What you have to do:
From the records below, please repeat exactly the line that has "s.folBegin x else s)", the line that has "if n < 4 then", and every line between them, and nothing else.

::::::

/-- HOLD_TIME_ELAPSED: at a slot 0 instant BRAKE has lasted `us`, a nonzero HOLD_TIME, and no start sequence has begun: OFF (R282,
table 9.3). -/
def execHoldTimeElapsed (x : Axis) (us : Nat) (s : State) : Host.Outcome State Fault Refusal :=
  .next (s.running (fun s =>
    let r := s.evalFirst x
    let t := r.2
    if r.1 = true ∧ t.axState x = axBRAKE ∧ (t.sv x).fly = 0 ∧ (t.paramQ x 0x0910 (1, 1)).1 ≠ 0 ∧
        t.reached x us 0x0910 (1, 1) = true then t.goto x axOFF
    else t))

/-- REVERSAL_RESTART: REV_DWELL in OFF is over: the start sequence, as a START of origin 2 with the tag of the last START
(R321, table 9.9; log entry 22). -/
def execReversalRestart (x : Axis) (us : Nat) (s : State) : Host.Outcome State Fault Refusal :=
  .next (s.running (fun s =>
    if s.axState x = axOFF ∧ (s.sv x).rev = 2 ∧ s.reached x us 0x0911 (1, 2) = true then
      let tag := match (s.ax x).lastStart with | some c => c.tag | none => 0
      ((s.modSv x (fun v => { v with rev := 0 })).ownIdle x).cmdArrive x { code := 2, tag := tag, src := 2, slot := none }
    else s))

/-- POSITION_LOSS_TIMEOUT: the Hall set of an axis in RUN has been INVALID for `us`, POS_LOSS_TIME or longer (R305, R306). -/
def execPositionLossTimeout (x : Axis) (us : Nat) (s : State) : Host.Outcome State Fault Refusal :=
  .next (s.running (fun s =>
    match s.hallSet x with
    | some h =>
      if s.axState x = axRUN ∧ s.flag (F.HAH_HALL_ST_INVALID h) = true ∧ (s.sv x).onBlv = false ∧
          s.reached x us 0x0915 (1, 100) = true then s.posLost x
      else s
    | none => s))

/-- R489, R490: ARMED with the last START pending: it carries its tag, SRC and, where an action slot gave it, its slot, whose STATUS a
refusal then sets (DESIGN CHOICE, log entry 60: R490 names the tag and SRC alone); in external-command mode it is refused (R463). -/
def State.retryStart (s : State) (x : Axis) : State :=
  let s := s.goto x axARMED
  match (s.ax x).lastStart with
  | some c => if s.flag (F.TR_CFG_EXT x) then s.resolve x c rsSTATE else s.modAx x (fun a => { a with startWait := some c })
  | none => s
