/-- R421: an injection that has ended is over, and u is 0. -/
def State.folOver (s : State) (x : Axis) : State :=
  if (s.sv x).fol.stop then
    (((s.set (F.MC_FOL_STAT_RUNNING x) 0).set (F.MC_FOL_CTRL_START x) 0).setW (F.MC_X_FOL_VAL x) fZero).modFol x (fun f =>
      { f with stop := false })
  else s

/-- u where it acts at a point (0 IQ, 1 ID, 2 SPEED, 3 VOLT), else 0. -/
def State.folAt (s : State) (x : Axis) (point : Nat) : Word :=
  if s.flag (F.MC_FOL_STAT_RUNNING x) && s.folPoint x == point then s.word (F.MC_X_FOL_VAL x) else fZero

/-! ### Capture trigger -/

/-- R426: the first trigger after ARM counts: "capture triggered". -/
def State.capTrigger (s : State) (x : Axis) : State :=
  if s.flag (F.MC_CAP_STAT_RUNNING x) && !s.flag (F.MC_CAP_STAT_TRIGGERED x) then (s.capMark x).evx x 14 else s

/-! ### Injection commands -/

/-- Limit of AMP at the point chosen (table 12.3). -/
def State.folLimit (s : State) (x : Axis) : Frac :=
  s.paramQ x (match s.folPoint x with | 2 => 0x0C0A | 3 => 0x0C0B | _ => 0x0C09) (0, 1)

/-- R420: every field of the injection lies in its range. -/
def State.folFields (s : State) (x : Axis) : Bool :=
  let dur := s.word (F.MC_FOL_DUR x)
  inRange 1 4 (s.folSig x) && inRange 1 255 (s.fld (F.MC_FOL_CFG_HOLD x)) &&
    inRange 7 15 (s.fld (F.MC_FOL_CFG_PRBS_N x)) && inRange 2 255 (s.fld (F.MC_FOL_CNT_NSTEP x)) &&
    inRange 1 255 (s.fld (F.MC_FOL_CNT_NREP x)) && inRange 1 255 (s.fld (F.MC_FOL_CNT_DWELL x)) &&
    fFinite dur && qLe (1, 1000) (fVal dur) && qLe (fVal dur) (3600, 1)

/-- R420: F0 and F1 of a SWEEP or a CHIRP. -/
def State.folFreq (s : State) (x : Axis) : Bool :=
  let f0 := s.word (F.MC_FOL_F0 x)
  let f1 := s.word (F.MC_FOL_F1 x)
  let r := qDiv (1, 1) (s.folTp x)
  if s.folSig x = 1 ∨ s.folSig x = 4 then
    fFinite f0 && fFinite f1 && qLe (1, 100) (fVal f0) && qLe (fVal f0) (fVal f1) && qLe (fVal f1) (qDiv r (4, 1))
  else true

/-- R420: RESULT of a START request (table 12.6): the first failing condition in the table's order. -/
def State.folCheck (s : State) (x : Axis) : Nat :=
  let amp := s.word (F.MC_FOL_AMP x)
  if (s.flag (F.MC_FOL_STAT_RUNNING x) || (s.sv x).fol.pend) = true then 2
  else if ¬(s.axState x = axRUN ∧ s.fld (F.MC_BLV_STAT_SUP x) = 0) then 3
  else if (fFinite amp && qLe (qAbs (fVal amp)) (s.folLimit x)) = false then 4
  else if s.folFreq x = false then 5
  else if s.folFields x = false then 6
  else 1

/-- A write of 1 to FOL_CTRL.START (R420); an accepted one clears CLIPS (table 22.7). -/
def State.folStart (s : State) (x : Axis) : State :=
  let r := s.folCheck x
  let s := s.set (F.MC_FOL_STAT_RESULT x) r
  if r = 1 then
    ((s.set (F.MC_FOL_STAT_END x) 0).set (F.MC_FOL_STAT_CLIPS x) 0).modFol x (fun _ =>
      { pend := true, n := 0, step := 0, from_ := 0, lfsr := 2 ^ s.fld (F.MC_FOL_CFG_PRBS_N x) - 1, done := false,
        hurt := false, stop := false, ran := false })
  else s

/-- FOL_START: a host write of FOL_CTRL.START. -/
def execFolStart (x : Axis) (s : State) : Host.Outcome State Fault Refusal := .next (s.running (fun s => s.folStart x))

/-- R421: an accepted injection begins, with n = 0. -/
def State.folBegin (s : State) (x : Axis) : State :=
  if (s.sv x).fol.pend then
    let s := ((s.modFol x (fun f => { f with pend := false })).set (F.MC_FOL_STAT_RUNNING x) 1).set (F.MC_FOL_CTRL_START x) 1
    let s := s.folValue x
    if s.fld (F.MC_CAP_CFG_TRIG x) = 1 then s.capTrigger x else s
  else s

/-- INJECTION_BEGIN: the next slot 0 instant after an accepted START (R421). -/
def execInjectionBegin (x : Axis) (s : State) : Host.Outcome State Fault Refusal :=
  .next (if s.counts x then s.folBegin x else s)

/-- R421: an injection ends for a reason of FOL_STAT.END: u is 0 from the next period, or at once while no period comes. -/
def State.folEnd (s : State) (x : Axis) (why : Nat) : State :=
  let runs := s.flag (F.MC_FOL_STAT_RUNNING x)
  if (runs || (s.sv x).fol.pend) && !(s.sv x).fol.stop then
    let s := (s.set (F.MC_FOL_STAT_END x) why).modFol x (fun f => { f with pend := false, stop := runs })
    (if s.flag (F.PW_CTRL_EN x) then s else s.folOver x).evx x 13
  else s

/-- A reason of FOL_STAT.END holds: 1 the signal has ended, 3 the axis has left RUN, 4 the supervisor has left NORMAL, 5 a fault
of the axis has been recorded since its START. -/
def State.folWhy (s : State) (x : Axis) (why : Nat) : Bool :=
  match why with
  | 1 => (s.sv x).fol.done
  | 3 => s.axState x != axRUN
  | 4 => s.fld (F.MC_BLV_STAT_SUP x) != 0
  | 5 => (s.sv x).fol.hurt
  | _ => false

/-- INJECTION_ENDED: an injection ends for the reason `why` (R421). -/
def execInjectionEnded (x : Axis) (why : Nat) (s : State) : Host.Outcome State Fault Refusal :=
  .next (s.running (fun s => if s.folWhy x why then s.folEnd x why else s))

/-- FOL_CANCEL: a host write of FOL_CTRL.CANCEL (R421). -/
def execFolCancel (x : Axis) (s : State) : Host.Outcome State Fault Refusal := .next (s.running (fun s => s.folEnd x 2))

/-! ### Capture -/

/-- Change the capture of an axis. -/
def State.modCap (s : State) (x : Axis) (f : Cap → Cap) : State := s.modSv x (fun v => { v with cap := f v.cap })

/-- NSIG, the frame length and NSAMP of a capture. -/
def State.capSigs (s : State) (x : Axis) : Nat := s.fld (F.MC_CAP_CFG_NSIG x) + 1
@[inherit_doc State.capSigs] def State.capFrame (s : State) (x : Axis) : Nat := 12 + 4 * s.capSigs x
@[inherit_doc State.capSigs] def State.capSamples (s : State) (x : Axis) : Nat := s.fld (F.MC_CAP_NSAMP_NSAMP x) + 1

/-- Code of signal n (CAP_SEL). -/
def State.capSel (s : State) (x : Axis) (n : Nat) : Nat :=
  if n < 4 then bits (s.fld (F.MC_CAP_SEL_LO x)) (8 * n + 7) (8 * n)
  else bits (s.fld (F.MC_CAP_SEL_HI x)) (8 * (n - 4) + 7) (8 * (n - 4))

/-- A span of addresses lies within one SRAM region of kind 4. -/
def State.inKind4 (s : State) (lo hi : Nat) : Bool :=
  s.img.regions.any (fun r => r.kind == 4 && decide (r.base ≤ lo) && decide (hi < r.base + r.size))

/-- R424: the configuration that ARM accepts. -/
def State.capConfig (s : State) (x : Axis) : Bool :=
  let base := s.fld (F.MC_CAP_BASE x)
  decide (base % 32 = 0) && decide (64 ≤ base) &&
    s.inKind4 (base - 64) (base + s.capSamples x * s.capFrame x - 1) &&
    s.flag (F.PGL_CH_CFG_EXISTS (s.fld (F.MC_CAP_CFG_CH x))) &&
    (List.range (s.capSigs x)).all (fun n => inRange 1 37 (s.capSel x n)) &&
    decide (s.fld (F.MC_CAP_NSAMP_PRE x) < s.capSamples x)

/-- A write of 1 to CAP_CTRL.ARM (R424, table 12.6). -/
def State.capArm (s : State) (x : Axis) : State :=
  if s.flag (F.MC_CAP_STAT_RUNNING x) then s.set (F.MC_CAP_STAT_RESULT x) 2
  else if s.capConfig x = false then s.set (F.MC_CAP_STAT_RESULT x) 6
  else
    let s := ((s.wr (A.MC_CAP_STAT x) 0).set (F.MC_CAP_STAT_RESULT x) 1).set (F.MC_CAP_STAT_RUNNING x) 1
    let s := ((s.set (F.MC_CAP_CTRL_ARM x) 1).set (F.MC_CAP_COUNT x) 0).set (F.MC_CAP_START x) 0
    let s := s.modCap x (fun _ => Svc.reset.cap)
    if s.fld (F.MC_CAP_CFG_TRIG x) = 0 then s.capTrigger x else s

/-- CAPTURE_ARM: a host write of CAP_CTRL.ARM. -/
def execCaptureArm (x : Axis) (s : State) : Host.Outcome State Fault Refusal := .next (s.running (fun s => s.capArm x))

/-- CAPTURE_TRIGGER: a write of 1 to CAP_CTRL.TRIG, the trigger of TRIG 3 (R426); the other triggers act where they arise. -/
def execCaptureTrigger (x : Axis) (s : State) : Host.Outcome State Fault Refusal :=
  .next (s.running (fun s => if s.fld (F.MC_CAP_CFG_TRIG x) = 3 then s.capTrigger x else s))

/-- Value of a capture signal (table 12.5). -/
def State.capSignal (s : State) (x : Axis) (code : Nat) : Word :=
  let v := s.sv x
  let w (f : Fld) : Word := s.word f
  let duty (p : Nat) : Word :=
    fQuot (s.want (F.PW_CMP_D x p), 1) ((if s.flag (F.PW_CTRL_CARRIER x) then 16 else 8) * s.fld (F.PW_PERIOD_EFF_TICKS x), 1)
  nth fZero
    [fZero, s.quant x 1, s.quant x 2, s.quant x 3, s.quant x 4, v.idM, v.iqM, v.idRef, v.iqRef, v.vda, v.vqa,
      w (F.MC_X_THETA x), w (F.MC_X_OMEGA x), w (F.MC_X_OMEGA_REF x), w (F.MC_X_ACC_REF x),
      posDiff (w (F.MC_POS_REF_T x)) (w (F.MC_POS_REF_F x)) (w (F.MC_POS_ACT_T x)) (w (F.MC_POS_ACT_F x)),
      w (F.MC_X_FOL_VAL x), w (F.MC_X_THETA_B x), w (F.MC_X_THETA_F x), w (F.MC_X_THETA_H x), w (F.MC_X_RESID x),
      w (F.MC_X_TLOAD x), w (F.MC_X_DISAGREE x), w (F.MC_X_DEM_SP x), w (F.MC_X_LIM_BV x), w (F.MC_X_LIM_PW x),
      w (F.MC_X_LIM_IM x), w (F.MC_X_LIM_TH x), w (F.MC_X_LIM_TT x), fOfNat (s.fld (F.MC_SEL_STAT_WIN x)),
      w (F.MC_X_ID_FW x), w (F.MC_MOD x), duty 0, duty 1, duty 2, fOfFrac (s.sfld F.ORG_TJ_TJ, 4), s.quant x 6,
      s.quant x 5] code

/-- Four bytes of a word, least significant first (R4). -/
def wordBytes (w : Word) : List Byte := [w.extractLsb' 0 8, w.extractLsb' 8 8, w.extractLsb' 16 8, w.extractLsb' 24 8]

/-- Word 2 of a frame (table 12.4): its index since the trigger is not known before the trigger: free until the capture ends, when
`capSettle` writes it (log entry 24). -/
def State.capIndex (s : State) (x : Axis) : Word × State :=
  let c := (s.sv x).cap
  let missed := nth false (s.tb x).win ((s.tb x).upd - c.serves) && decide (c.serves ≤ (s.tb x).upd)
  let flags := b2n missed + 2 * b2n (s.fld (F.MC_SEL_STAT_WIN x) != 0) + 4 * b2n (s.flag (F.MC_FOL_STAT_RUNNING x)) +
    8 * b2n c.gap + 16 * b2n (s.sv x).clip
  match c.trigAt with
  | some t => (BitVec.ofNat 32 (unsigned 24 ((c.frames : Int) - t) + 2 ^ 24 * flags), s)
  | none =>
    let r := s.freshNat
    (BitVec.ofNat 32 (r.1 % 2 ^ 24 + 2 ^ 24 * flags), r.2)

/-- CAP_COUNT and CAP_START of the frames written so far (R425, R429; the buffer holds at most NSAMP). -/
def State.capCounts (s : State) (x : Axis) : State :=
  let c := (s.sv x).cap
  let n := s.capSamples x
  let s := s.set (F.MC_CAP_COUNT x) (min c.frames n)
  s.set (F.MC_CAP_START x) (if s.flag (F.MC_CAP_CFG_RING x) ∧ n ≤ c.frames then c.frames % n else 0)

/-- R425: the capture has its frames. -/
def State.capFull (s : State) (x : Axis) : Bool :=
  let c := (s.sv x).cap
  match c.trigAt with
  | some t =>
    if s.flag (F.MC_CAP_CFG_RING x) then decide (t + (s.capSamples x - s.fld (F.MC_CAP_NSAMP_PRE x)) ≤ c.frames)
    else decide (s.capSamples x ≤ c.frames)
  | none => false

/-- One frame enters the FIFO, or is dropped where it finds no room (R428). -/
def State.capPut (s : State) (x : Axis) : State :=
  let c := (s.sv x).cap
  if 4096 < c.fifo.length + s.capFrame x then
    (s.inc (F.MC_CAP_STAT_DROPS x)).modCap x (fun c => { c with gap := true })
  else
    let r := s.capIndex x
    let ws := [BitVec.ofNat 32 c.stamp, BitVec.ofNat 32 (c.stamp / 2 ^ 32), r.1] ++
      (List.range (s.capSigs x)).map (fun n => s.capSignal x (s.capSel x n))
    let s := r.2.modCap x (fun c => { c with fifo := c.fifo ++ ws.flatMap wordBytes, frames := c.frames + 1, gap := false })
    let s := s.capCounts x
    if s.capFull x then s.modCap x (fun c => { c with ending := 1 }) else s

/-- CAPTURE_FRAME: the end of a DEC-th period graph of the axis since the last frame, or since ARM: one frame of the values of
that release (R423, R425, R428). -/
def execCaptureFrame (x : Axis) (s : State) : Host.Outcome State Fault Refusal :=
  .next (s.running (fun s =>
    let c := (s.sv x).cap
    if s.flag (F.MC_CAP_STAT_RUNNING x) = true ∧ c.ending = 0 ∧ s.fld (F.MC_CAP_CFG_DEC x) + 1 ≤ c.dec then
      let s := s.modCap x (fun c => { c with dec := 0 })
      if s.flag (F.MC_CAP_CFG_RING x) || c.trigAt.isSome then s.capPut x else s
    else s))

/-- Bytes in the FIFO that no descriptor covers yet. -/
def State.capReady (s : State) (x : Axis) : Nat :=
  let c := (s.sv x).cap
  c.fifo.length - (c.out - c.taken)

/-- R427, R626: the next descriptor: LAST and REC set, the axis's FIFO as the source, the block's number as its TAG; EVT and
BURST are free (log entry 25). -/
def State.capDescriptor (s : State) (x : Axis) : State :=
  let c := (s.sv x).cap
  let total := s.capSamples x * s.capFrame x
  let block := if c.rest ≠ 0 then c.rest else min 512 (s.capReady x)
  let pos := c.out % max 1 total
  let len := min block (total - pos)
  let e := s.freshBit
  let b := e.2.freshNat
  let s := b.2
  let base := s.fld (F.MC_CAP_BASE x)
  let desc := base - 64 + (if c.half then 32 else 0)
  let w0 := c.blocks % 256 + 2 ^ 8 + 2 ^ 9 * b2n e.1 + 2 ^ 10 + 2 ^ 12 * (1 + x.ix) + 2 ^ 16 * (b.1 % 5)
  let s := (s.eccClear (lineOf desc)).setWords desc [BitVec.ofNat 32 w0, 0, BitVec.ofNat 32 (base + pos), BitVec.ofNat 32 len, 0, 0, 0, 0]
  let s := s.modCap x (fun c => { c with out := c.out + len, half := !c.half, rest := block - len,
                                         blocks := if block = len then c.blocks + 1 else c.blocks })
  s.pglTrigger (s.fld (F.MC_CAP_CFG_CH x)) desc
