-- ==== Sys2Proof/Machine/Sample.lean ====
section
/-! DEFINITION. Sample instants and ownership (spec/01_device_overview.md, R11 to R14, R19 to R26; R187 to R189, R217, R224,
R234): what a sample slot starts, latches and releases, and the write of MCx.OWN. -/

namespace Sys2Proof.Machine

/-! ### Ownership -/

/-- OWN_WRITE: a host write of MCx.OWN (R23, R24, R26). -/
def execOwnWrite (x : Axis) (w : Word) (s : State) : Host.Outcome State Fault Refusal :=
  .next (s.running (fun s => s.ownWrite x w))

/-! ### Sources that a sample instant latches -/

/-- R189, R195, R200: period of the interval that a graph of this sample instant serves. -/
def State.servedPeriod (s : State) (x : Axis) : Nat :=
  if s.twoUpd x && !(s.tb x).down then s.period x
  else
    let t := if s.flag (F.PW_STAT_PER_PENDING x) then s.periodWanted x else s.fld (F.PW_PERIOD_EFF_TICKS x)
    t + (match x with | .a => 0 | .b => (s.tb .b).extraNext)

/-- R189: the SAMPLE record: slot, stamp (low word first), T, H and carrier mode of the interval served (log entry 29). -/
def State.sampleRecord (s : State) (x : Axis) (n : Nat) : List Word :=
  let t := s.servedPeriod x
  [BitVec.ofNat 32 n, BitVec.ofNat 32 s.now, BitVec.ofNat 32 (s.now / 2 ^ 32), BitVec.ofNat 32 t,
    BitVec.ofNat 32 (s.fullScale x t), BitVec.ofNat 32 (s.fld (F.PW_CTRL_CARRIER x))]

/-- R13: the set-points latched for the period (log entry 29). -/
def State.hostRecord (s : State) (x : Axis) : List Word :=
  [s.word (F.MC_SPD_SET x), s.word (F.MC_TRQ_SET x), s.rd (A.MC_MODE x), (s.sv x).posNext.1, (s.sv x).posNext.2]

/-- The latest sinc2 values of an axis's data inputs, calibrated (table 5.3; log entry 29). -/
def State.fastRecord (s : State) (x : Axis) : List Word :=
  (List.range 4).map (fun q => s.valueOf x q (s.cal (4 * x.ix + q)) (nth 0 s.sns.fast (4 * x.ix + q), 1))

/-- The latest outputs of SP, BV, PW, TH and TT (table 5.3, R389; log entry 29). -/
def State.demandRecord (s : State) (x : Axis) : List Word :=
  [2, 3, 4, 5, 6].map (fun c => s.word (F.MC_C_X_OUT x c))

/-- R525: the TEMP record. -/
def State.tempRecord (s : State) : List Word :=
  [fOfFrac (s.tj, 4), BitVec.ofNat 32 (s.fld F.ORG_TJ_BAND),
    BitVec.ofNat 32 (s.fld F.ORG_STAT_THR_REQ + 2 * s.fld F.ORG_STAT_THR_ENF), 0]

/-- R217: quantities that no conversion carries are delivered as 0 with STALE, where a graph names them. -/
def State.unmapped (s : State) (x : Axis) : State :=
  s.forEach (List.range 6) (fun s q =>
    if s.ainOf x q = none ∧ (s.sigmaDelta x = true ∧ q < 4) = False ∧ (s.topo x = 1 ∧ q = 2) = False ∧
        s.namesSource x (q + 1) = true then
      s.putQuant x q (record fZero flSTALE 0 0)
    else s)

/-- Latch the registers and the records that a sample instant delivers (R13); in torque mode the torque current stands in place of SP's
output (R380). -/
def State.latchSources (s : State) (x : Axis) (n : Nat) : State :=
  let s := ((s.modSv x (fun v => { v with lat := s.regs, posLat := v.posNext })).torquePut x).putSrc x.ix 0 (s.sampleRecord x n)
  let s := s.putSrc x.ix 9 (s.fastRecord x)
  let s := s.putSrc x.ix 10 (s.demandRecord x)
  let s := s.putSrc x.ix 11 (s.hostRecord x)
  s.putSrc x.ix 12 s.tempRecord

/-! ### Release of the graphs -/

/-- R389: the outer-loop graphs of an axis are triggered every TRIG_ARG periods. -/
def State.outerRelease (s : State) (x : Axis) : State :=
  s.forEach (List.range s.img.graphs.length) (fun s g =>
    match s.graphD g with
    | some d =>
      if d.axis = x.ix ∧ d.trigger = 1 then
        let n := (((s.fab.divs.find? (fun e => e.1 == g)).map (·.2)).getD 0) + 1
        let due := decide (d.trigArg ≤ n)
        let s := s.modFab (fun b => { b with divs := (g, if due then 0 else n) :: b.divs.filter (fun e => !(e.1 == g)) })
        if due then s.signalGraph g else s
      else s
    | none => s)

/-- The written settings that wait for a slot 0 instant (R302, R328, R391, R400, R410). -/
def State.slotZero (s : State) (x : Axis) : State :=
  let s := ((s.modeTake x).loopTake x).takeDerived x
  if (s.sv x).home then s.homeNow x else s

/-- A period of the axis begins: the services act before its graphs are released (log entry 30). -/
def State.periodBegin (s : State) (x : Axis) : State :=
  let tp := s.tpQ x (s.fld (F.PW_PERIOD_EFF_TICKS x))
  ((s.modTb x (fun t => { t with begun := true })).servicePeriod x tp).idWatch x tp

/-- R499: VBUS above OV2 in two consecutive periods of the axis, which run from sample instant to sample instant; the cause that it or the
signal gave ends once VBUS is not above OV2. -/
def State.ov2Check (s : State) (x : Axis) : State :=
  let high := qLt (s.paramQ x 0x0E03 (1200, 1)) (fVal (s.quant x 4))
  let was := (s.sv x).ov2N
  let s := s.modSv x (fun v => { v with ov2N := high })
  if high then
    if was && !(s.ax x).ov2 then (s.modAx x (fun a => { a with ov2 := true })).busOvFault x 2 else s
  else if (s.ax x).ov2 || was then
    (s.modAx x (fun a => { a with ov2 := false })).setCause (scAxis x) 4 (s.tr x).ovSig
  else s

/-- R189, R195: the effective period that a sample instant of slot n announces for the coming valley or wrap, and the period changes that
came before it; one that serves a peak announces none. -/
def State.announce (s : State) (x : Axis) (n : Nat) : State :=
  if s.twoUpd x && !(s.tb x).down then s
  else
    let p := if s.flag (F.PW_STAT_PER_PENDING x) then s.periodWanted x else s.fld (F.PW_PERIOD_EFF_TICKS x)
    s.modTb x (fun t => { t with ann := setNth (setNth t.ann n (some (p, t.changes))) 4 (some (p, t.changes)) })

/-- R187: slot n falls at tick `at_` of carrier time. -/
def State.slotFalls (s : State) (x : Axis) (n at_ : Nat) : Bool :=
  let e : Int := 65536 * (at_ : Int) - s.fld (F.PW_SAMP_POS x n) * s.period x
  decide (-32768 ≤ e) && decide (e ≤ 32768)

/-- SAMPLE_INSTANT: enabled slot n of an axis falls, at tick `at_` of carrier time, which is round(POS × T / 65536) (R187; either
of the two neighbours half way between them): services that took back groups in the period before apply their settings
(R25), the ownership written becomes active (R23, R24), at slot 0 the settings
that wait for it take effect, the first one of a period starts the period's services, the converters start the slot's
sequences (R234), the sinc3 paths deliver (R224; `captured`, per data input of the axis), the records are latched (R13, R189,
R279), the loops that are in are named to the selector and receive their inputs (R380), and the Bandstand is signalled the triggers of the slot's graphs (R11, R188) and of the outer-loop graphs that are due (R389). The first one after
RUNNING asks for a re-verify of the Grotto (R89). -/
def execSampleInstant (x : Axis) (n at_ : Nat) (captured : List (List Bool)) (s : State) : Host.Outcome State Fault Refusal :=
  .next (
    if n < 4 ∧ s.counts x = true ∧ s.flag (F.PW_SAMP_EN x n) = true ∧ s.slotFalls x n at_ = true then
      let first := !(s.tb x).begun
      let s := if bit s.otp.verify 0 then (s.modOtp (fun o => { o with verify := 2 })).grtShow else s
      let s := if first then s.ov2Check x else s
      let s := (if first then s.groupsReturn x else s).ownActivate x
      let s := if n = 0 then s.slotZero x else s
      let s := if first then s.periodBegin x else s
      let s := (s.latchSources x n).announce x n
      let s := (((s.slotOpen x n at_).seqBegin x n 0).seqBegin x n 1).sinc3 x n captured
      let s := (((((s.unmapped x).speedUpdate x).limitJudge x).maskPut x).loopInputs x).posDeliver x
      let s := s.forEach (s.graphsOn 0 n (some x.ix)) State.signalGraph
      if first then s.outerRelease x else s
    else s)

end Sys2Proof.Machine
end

::::::

Result:
  .next (if s.counts x then s.folBegin x else s)

/-- R421: an injection ends for a reason of FOL_STAT.END: u is 0 from the next period, or at once while no period comes. -/
def State.folEnd (s : State) (x : Axis) (why : Nat) : State :=
  let runs := s.flag (F.MC_FOL_STAT_RUNNING x)
  if (runs || (s.sv x).fol.pend) && !(s.sv x).fol.stop then
    let s := (s.set (F.MC_FOL_STAT_END x) why).modFol x (fun f => { f with pend := false, stop := runs })
    (if s.flag (F.PW_CTRL_EN x) then s else s.folOver x).evx x 13
  else s

/-- A reason of FOL_STAT.END holds: 1 the signal has ended, 3 the axis has left RUN, 4 the supervisor has left NORMAL, 5 a fault
of the axis has been recorded since its START. -/
def State.folWhy (s : State) (x : Axis) (why : Nat) : Bool :=
  match why with
  | 1 => (s.sv x).fol.done
  | 3 => s.axState x != axRUN
  | 4 => s.fld (F.MC_BLV_STAT_SUP x) != 0
  | 5 => (s.sv x).fol.hurt
  | _ => false

/-- INJECTION_ENDED: an injection ends for the reason `why` (R421). -/
def execInjectionEnded (x : Axis) (why : Nat) (s : State) : Host.Outcome State Fault Refusal :=
  .next (s.running (fun s => if s.folWhy x why then s.folEnd x why else s))

/-- FOL_CANCEL: a host write of FOL_CTRL.CANCEL (R421). -/
def execFolCancel (x : Axis) (s : State) : Host.Outcome State Fault Refusal := .next (s.running (fun s => s.folEnd x 2))

/-! ### Capture -/

/-- Change the capture of an axis. -/
def State.modCap (s : State) (x : Axis) (f : Cap → Cap) : State := s.modSv x (fun v => { v with cap := f v.cap })

/-- NSIG, the frame length and NSAMP of a capture. -/
def State.capSigs (s : State) (x : Axis) : Nat := s.fld (F.MC_CAP_CFG_NSIG x) + 1
@[inherit_doc State.capSigs] def State.capFrame (s : State) (x : Axis) : Nat := 12 + 4 * s.capSigs x
@[inherit_doc State.capSigs] def State.capSamples (s : State) (x : Axis) : Nat := s.fld (F.MC_CAP_NSAMP_NSAMP x) + 1

/-- Code of signal n (CAP_SEL). -/
def State.capSel (s : State) (x : Axis) (n : Nat) : Nat :=
  if n < 4 then bits (s.fld (F.MC_CAP_SEL_LO x)) (8 * n + 7) (8 * n)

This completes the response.